• PROBLEM TO WORK ON:
Your answer should be the exact lines of the data below from the one containing "simp only [Frame.closing, List.append_assoc]" through the one containing "refine hu.trans ?_"; please include nothing else.

+++ THE RECORDS

theorem operator_reaches {fuel : Nat} (hwindow : WindowReaches fuel) (hcount : CountReaches fuel) {s : State} {k : Kind}
    (h : Undisturbed s) (hp : s.phase = .oph) (ht : s.tid = k.typeId) :
    Reaches s (Answers s (refOperator s.params s.mem fuel s.ver k s.cur s.sp)) := by
  have hb : s.busy = true := busy_iff.2 (.inr (.inl hp))
  have hc := (h.run hb).cursorInBuffer
  have he := refOperator_reads s.params s.mem fuel s.ver k s.cur s.sp
  generalize refOperator s.params s.mem fuel s.ver k s.cur s.sp = r at he ⊢
  cases he with
  | noLengthType h0 =>
    exact reaches_of_step h hb (lengthTypeIdMissing s k h.inputs hp ht h0) ⟨rfl, rfl, rfl⟩
  | noLength h1 hbit h16 =>
    obtain ⟨hstep, -⟩ := windowStepFromBuffer s k h.inputs hp ht hc h1 hbit
    exact reaches_of_step h hb (hstep h16) ⟨rfl, rfl, rfl⟩
  | tooLong h16 hbit hl =>
    obtain ⟨-, hstep, -⟩ := windowStepFromBuffer s k h.inputs hp ht hc (by omega) hbit
    exact reaches_of_step h hb (hstep h16 hl) ⟨rfl, rfl, rfl⟩
  | windowTooDeep hl hbit hd =>
    obtain ⟨-, -, hstep, -⟩ := windowStepFromBuffer s k h.inputs hp ht hc (by omega) hbit
    exact reaches_of_step h hb (hstep hl (not_roomOnStack_of_atMaxDepth hd)) ⟨rfl, rfl, rfl⟩
  | window hl hbit hd =>
    have hstep := (step_oph_window h.inputs hp ht hc (by omega) hbit).trans
      (openWindow_of_pushed hl (roomOnStack_iff.2 hd))
    refine .after hstep ((hwindow _ _ _ _ _ (h.of_step hb hstep) rfl rfl rfl).bind fun t ht hanswer => ?_)
    exact (close_window ht rfl rfl rfl (fun _ _ => refWindow_ok_exhausted) hanswer).imp
      fun _ hanswer => hanswer.of_untouched (by simp)
  | noCount h1 hbit h12 =>
    obtain ⟨hstep, -⟩ := countStepFromBuffer s k h.inputs hp ht hc h1 hbit
    exact reaches_of_step h hb (hstep h12) ⟨rfl, rfl, rfl⟩
  | countTooDeep h12 hbit hd =>
    obtain ⟨-, hstep, -⟩ := countStepFromBuffer s k h.inputs hp ht hc (by omega) hbit
    exact reaches_of_step h hb (hstep h12 (not_roomOnStack_of_atMaxDepth hd)) ⟨rfl, rfl, rfl⟩
  | count h12 hbit hd =>
    have hstep := (step_oph_count h.inputs hp ht hc (by omega) hbit).trans
      (openCount_of_pushed h12 (roomOnStack_iff.2 hd))
    refine .after hstep ((hcount _ _ _ _ (h.of_step hb hstep) rfl rfl rfl).bind fun t ht hanswer => ?_)
    exact (close_count ht rfl rfl hanswer).imp fun _ hanswer => hanswer.of_untouched (by simp)

/-! ## A packet from its header on -/

theorem Undisturbed.step_hdr {s : State} (h : Undisturbed s) (hp : s.phase = .hdr) (hb : s.busy = true) :
    step s = headerStep (storedField s.mem 3 s.cur.addr) (storedField s.mem 3 (s.cur.addr + 3)) s :=
  (step_of_no_input h.inputs).trans (sequencer_hdr hp (h.run hb).cursorInBuffer)

theorem packet_reaches {fuel : Nat} (hwindow : WindowReaches fuel) (hcount : CountReaches fuel) :
    PacketReaches (fuel + 1) := by
  intro s h hp
  have hb : s.busy = true := busy_iff.2 (.inl hp)
  have hstep := h.step_hdr hp hb
  have he := refPacket_reads s.params s.mem fuel s.cur s.sp
  generalize refPacket s.params s.mem (fuel + 1) s.cur s.sp = r at he ⊢
  cases he with
  | noVersion h3 => exact reaches_of_step h hb (hstep.trans (headerStep_of_no_version h3)) ⟨rfl, rfl, rfl⟩
  | noTypeId h3 h6 => exact reaches_of_step h hb (hstep.trans (headerStep_of_no_typeId h3 h6)) ⟨rfl, rfl, rfl⟩
  | literal h6 ht =>
    have hstep := hstep.trans (headerStep_of_literal h6 ht)
    exact .after hstep ((groups_reach (h.of_step hb hstep) rfl).imp
      fun _ hanswer => hanswer.of_untouched (by simp))
  | operator k h6 ht =>
    have hstep := hstep.trans (headerStep_of_operator h6 (ht ▸ typeId_ne_literal k))
    exact .after hstep ((operator_reaches hwindow hcount (h.of_step hb hstep) rfl ht).imp
      fun _ hanswer => hanswer.of_untouched (by simp))

/-! ## The loops -/

theorem setPhase_setPhase (ph ph' : Phase) (s : State) : setPhase ph (setPhase ph' s) = setPhase ph s := rfl

theorem setPhase_of_eq {s : State} {ph : Phase} (h : s.phase = ph) : setPhase ph s = s := by rw [← h]; rfl

/-- The machine has decoded a child of the frame `f` that was on top in `s`, and stands at the frame's NEXT step. -/
def ChildDone (s : State) (f : Frame) (rest : List Frame) (p : Packet) (c : Cursor) (t : State) : Prop :=
  visible t = visible (setPhase .next (setCur c (setStk (f.closing f.mode [p] :: rest) s)))

theorem Frame.closing_closing (f : Frame) (mode mode' : FrameMode) (ps qs : List Packet) :
    (f.closing mode ps).closing mode' qs = f.closing mode' (ps ++ qs) := by
  simp only [Frame.closing, List.append_assoc]

/-- One turn of a loop over children: the machine decodes a child and goes on with the loop. -/
theorem loop_turn {fuel : Nat} (hpacket : PacketReaches fuel) {s : State} {f : Frame} {rest : List Frame}
    {mode : FrameMode} {loop : Cursor → RefChildren} (h : Undisturbed s) (hp : s.phase = .hdr) (hs : s.stk = f :: rest)
    (hloop : ∀ p c t, Undisturbed t → ChildDone s f rest p c t →
      Reaches t (ChildrenAnswer t (f.closing f.mode [p]) rest mode (loop c))) :
    Reaches s (ChildrenAnswer (setPhase .next s) f rest mode
      ((refPacket s.params s.mem fuel s.cur s.sp).followedBy loop)) := by
  refine (hpacket s h hp).bind fun t ht hanswer => ?_
  cases hr : refPacket s.params s.mem fuel s.cur s.sp with
  | raised => rw [hr] at hanswer; exact .here ht hanswer
  | outOfFuel => exact .here ht trivial
  | ok p c =>
    rw [hr] at hanswer
    have hdone : ChildDone s f rest p c t := hanswer.trans (congrArg visible (complete_child (s := setCur c s) hs))
    refine (hloop p c t ht hdone).imp fun u hu => ?_
    simp only [RefResult.followedBy]
    generalize loop c = others at hu ⊢
    cases others with
    | raised => exact hu
    | outOfFuel => trivial
    | ok ps c' =>
      have hu : visible u = visible (setCur c' (setStk ((f.closing f.mode [p]).closing mode ps :: rest) t)) := hu
      rw [Frame.closing_closing] at hu
      refine hu.trans ?_
      rw [visible_setCur, visible_setStk, show visible t = _ from hdone]
      rfl

section
variable {s t : State} {f : Frame} {rest : List Frame} {p : Packet} {c : Cursor} (h : ChildDone s f rest p c t)
include h

theorem ChildDone.phase : t.phase = .next := phase_eq_of_visible h

theorem ChildDone.stk : t.stk = f.closing f.mode [p] :: rest := stk_eq_of_visible h

theorem ChildDone.params : t.params = s.params := (params_eq_of_visible h).trans rfl

theorem ChildDone.mem : t.mem = s.mem := (mem_eq_of_visible h).trans rfl

theorem ChildDone.cur : t.cur = c := cur_eq_of_visible h

theorem ChildDone.sp (hs : s.stk = f :: rest) : t.sp = s.sp := by
  rw [State.sp, State.sp, h.stk, hs, List.length_cons, List.length_cons]

end

/-- A loop that finds nothing left to decode has answered already. -/
theorem no_child_left {s : State} {f : Frame} {rest : List Frame} (hs : s.stk = f :: rest) :
    ChildrenAnswer s f rest f.mode (.ok [] s.cur) s := by
  have hclosing : f.closing f.mode [] = f := by simp [Frame.closing]
  have hstk : setStk (f :: rest) s = s := by rw [← hs]; rfl
  show visible s = visible (setCur s.cur (setStk (f.closing f.mode [] :: rest) s))
  rw [hclosing, hstk]; rfl

theorem window_reaches {fuel : Nat} (hpacket : PacketReaches fuel) (hwindow : WindowReaches fuel) :
    WindowReaches (fuel + 1) := by
  intro s f rest total parent h hp hs hm
  have hb : s.busy = true := busy_iff.2 (.inr (.inr (.inr hp)))
  by_cases hexh : s.cur.exhausted s.params.exhSlack = true
  · rw [refWindow_of_exhausted hexh]; exact .here h (no_child_left hs)
  · rw [refWindow_of_child hexh]
    have hstep := (step_next_l0 h.inputs hp hs hm).trans (nextWindow_of_child (by simpa [Cursor.exhausted] using hexh))
    have hturn := loop_turn hpacket (h.of_step hb hstep) rfl hs (mode := f.mode)
      (loop := fun c => refWindow s.params s.mem fuel c s.sp) fun p c t ht hdone => by
        have hnext := hwindow t _ rest total parent ht hdone.phase hdone.stk hm
        rwa [hdone.params, hdone.mem, hdone.cur, hdone.sp hs] at hnext
    rw [setPhase_setPhase, setPhase_of_eq hp] at hturn
    exact .after hstep hturn

/-- The answer of a loop does not depend on the top frame's MODE when it began. -/
theorem ChildrenAnswer.of_counted {s t : State} {f : Frame} {rest : List Frame} {mode left : FrameMode}
    {r : RefChildren}
    (h : ChildrenAnswer (setStk ({ f with mode := left } :: rest) s) { f with mode := left } rest mode r t) :
    ChildrenAnswer s f rest mode r t := by
  cases r with
  | ok ps c => exact h
  | raised => exact h
  | outOfFuel => trivial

++++++

• SOLUTION FOR THIS TASK:
  simp only [Frame.closing, List.append_assoc]

/-- One turn of a loop over children: the machine decodes a child and goes on with the loop. -/
theorem loop_turn {fuel : Nat} (hpacket : PacketReaches fuel) {s : State} {f : Frame} {rest : List Frame}
    {mode : FrameMode} {loop : Cursor → RefChildren} (h : Undisturbed s) (hp : s.phase = .hdr) (hs : s.stk = f :: rest)
    (hloop : ∀ p c t, Undisturbed t → ChildDone s f rest p c t →
      Reaches t (ChildrenAnswer t (f.closing f.mode [p]) rest mode (loop c))) :
    Reaches s (ChildrenAnswer (setPhase .next s) f rest mode
      ((refPacket s.params s.mem fuel s.cur s.sp).followedBy loop)) := by
  refine (hpacket s h hp).bind fun t ht hanswer => ?_
  cases hr : refPacket s.params s.mem fuel s.cur s.sp with
  | raised => rw [hr] at hanswer; exact .here ht hanswer
  | outOfFuel => exact .here ht trivial
  | ok p c =>
    rw [hr] at hanswer
    have hdone : ChildDone s f rest p c t := hanswer.trans (congrArg visible (complete_child (s := setCur c s) hs))
    refine (hloop p c t ht hdone).imp fun u hu => ?_
    simp only [RefResult.followedBy]
    generalize loop c = others at hu ⊢
    cases others with
    | raised => exact hu
    | outOfFuel => trivial
    | ok ps c' =>
      have hu : visible u = visible (setCur c' (setStk ((f.closing f.mode [p]).closing mode ps :: rest) t)) := hu
      rw [Frame.closing_closing] at hu
      refine hu.trans ?_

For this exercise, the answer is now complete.